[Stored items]
**********
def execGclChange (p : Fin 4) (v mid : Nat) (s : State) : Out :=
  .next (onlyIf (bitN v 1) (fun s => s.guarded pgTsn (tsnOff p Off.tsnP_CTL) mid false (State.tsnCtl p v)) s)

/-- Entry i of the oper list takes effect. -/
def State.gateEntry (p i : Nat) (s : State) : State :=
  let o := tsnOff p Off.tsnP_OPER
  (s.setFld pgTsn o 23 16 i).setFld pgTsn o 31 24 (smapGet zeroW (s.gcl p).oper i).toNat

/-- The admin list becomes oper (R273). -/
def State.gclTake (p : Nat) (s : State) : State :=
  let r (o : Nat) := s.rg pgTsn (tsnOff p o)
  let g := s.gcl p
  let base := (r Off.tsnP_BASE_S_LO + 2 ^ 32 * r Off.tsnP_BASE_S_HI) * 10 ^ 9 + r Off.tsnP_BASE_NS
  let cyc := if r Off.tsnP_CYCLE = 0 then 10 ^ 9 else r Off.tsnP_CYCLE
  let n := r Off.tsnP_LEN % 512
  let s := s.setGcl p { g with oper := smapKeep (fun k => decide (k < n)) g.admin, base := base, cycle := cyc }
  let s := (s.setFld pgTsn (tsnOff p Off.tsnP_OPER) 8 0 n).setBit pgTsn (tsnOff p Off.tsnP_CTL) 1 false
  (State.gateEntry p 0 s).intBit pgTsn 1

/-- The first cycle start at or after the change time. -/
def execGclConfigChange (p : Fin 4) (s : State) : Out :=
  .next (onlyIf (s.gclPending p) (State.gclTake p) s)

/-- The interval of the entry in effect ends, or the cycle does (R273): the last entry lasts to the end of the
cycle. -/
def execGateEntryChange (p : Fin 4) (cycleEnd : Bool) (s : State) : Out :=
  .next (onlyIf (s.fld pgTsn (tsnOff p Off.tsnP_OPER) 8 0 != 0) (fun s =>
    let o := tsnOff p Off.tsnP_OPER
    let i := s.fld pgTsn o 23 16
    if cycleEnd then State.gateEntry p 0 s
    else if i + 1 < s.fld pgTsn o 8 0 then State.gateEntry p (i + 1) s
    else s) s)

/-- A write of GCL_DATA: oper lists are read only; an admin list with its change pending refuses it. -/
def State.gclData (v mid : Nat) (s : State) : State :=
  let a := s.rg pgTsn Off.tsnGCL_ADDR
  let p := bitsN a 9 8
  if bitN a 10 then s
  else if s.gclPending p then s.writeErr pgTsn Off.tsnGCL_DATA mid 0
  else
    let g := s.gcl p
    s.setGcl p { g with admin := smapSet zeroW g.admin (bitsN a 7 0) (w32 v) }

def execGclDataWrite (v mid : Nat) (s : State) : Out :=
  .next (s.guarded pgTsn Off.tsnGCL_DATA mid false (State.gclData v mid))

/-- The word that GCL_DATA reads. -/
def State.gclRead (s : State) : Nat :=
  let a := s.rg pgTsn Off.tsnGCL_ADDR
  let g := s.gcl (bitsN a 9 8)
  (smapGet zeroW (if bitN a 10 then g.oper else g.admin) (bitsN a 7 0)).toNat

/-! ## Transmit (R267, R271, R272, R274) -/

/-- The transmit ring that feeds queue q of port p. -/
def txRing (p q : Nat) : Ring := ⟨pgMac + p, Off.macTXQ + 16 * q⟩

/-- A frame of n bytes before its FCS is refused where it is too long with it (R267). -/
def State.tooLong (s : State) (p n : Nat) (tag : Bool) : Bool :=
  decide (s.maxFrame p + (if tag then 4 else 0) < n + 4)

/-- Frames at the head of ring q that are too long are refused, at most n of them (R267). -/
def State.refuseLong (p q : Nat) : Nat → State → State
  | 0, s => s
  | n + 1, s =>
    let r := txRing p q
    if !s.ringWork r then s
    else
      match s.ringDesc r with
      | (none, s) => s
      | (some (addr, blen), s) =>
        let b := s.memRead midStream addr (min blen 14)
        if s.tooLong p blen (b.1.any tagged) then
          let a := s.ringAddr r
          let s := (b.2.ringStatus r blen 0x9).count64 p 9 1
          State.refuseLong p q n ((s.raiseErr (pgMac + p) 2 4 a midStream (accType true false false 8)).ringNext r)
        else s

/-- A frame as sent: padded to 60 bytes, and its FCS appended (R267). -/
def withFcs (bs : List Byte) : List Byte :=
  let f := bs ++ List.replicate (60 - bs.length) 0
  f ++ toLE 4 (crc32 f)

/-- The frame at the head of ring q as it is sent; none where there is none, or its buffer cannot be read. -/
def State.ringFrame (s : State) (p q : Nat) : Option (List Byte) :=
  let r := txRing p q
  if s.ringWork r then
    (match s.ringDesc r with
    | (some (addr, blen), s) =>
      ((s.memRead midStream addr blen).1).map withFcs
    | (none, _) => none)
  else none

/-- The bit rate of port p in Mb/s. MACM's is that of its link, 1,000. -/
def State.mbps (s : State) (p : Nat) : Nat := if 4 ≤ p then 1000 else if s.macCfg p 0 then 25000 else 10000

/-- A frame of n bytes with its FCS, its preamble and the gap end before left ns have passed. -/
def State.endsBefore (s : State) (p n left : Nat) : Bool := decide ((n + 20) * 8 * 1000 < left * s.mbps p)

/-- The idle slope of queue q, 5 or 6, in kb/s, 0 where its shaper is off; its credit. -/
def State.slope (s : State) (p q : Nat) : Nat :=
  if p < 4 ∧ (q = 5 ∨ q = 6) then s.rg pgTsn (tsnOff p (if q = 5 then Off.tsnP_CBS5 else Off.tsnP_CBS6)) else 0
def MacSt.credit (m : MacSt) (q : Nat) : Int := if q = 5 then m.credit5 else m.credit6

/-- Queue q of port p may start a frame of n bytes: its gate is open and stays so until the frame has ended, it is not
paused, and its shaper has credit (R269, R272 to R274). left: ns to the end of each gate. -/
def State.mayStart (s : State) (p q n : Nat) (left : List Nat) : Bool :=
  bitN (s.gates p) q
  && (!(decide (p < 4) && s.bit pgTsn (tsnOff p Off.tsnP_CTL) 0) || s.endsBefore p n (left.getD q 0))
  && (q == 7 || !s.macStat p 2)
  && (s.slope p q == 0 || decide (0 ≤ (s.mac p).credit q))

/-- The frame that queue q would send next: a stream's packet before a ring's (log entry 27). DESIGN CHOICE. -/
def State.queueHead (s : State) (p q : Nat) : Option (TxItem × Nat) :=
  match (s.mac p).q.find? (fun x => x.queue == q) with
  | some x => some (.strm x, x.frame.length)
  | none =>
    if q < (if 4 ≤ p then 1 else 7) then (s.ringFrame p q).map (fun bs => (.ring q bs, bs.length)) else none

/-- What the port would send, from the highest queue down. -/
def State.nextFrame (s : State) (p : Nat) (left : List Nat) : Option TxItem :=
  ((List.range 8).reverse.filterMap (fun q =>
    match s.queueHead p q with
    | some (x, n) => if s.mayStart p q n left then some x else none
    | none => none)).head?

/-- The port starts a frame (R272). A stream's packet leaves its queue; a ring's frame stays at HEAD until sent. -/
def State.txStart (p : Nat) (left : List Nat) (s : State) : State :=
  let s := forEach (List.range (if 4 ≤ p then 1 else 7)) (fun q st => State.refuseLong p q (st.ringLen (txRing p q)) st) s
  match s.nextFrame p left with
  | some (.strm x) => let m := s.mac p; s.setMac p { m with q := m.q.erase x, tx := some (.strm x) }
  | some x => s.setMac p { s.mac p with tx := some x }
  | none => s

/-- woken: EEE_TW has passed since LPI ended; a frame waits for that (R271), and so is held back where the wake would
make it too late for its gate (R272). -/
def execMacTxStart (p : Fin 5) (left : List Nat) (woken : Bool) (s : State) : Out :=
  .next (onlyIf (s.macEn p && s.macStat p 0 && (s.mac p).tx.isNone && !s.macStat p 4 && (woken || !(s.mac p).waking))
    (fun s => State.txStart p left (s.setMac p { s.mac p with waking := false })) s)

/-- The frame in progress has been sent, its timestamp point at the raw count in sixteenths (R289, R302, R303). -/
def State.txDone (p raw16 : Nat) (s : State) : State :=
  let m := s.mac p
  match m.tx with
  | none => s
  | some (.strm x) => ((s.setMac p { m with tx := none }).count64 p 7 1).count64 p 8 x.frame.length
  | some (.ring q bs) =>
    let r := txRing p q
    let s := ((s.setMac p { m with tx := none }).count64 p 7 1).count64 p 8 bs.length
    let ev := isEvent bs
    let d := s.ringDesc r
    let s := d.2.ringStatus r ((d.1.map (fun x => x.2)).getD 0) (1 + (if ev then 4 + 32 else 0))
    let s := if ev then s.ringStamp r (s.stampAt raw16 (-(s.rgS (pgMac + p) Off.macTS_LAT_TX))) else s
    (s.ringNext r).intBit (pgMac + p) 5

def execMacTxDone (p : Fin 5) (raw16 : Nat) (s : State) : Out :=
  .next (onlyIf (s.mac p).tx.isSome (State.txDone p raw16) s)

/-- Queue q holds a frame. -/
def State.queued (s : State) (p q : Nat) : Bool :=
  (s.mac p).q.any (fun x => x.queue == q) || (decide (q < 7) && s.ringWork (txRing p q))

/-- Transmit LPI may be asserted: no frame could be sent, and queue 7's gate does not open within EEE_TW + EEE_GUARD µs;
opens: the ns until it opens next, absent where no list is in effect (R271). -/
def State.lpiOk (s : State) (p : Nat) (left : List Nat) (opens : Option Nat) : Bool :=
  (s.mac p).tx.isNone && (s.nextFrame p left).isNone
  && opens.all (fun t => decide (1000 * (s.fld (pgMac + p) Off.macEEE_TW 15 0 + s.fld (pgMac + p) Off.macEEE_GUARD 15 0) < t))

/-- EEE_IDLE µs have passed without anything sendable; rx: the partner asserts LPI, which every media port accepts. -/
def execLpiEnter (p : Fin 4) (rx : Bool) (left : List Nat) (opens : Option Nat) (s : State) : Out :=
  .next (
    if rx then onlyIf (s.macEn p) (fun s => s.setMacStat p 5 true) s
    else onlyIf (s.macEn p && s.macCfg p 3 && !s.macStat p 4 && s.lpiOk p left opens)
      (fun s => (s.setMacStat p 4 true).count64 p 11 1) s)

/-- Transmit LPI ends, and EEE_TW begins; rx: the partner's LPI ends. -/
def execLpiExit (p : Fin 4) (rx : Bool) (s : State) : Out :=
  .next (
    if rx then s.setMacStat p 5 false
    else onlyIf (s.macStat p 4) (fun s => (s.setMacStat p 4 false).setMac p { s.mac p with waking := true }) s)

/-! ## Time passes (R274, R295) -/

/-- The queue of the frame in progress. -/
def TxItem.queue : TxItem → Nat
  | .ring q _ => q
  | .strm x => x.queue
**********
How to complete this task:
Retrieve all lines from the data that contain the string "nextFrame".

Task result:
def State.nextFrame (s : State) (p : Nat) (left : List Nat) : Option TxItem :=
  match s.nextFrame p left with
  (s.mac p).tx.isNone && (s.nextFrame p left).isNone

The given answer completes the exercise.